- _Saved data entries_
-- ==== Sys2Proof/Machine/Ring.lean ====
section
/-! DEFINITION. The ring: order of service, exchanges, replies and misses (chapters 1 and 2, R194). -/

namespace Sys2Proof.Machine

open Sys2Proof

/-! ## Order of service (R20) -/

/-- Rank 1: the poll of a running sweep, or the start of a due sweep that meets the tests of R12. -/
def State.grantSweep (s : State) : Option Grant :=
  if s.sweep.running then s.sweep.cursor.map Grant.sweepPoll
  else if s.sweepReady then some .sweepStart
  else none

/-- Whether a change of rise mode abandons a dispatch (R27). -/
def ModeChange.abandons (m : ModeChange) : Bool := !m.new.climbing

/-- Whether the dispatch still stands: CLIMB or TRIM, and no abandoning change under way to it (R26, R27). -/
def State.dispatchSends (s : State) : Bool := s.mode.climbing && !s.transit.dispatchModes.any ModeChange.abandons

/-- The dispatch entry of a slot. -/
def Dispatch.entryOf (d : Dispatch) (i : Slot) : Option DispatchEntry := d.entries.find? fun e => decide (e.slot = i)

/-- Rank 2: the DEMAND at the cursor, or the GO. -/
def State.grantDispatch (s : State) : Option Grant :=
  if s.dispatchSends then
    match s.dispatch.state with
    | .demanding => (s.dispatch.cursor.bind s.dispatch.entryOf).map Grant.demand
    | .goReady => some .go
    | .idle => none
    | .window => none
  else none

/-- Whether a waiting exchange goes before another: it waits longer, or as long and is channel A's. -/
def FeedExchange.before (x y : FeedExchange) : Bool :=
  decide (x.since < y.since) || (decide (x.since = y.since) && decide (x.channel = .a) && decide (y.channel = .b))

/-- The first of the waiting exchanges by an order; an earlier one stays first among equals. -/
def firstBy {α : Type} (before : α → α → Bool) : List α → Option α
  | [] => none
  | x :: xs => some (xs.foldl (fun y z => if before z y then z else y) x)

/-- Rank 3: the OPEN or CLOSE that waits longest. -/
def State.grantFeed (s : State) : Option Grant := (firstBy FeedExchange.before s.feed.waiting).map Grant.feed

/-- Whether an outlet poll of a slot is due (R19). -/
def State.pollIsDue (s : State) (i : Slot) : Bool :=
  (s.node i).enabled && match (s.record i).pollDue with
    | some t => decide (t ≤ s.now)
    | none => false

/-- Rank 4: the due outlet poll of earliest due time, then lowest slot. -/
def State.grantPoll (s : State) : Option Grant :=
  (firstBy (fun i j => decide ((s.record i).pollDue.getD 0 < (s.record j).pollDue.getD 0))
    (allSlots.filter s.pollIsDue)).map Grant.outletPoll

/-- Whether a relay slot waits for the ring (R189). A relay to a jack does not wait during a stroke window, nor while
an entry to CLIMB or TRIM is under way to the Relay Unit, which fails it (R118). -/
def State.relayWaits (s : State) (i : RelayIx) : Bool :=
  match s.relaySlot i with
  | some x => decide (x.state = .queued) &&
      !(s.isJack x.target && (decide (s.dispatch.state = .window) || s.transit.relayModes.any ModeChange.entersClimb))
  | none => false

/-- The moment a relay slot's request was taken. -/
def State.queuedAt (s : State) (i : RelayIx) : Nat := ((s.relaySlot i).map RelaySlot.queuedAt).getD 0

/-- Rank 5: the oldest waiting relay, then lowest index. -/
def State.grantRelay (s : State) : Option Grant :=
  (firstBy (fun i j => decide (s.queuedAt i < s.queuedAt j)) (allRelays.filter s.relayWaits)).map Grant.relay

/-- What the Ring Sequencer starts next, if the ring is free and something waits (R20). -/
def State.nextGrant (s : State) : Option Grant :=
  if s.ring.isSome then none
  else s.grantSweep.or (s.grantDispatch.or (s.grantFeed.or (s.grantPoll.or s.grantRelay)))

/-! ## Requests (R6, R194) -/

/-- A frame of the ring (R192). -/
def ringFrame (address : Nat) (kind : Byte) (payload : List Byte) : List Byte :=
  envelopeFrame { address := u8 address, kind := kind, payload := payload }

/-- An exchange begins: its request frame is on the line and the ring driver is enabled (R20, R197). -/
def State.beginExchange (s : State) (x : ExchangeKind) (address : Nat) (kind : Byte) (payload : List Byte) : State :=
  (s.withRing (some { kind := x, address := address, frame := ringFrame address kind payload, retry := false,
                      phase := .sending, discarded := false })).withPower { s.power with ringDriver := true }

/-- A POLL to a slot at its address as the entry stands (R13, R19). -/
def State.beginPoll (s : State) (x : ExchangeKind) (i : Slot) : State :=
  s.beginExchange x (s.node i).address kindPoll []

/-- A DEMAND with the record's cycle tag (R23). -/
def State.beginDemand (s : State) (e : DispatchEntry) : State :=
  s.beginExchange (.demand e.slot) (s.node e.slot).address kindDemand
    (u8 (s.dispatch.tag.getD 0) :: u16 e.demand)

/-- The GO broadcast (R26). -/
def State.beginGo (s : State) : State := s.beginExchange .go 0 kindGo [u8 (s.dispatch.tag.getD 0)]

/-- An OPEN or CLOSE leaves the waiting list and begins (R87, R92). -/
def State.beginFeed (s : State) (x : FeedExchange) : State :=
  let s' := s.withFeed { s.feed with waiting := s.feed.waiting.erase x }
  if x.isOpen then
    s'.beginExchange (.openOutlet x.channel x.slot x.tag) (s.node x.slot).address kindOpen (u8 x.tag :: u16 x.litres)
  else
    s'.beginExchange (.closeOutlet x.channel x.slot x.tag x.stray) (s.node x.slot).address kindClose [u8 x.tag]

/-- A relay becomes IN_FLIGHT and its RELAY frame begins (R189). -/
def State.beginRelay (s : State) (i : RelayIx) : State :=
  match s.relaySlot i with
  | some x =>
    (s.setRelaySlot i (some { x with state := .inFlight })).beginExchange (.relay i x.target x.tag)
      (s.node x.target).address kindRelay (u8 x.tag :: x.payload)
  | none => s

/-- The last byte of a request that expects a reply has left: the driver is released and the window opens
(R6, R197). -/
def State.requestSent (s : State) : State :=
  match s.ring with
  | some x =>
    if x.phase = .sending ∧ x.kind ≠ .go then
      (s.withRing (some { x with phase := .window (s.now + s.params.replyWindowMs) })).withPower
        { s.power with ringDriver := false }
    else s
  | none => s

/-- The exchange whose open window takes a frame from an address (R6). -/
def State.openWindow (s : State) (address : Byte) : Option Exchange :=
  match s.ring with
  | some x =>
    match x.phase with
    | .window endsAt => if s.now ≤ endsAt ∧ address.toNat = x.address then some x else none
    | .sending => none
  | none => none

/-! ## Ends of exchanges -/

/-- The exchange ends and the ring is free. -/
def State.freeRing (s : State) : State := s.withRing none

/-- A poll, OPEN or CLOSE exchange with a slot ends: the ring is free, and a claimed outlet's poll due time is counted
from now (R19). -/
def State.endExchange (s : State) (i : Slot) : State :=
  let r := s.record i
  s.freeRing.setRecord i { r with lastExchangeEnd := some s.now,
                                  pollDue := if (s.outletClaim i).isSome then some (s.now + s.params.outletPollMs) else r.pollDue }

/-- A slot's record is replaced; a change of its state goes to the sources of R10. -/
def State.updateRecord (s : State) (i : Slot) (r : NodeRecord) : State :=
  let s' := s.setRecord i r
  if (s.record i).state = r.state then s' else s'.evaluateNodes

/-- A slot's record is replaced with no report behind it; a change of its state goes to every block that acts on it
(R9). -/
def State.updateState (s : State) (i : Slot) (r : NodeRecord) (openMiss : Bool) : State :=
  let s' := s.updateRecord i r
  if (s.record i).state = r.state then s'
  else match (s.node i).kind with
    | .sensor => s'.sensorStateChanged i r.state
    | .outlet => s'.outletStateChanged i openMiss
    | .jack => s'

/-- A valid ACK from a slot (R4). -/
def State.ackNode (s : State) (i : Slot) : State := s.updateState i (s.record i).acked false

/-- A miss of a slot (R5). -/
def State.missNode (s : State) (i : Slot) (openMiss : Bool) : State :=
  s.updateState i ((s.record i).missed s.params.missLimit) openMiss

---

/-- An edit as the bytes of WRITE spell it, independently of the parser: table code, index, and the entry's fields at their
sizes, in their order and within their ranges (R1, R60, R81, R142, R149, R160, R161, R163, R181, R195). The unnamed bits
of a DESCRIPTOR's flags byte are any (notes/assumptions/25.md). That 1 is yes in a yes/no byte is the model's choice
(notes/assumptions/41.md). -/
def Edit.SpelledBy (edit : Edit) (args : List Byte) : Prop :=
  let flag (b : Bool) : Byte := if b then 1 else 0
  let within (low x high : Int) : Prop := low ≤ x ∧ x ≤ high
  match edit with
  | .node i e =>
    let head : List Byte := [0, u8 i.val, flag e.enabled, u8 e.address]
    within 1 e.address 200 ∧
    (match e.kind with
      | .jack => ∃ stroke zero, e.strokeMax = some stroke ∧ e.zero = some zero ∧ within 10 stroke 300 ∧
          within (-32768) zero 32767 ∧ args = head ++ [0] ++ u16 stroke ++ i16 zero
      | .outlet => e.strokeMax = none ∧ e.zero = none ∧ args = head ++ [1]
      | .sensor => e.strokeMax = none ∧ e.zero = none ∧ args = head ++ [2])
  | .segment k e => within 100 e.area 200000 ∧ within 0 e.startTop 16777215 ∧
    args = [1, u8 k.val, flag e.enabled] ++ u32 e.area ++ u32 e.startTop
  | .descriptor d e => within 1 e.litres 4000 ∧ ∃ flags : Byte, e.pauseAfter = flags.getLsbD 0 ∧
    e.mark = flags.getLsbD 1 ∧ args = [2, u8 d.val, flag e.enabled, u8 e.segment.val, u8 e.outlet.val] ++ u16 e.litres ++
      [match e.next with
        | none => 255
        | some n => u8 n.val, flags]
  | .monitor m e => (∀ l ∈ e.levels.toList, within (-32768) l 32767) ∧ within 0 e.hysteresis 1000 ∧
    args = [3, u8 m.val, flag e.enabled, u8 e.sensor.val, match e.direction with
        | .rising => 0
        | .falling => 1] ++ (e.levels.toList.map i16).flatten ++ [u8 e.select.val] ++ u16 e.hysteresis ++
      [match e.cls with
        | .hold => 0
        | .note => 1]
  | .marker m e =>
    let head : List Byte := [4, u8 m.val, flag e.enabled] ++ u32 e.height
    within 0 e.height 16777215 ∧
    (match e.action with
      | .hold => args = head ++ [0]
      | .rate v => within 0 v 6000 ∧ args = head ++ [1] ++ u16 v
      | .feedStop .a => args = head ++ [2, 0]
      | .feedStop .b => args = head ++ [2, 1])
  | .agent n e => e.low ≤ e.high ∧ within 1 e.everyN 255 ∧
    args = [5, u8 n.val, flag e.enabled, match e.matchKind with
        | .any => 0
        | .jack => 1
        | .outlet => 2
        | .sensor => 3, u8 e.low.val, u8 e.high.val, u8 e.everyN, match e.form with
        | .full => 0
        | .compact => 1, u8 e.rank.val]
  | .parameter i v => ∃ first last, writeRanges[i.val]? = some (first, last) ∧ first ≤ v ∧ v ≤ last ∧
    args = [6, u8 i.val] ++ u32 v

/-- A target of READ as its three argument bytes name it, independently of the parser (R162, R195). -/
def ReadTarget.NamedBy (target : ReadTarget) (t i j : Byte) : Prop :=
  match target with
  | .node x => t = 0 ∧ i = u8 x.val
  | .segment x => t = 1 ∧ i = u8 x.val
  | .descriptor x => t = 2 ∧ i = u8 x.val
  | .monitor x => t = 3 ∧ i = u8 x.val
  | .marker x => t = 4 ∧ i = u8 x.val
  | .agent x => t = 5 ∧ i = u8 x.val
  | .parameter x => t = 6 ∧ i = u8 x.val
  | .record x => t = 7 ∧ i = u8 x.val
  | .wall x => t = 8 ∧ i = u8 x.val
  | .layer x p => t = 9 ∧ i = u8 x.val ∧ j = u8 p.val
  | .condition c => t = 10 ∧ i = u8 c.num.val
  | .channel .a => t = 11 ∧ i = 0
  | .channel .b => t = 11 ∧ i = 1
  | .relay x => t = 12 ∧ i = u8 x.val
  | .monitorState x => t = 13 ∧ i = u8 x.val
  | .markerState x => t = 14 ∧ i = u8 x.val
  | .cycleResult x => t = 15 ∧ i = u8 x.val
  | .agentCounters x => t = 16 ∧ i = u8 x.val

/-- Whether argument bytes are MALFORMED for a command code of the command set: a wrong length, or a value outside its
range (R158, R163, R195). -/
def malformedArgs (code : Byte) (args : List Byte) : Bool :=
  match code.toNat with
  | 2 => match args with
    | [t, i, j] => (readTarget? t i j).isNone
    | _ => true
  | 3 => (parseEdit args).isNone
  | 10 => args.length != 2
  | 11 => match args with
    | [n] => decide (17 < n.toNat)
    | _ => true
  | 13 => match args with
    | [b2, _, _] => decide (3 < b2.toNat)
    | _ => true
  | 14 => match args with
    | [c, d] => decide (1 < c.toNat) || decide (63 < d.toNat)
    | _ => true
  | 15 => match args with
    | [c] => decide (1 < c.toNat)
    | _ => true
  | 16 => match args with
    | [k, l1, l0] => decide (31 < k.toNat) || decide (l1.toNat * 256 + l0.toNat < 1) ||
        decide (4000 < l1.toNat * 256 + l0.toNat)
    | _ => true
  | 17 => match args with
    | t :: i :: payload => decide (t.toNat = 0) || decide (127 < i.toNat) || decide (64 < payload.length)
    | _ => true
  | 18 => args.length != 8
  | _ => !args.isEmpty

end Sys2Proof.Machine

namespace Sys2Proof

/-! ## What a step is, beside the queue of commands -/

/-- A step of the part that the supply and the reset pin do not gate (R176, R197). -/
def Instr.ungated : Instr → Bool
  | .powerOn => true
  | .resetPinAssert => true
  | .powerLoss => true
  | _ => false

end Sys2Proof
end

- _TASK DIRECTIONS_
Across the records above, how many lines hold the string "freeRing"? The number alone will do.

- _THE COMPLETED TASK_
2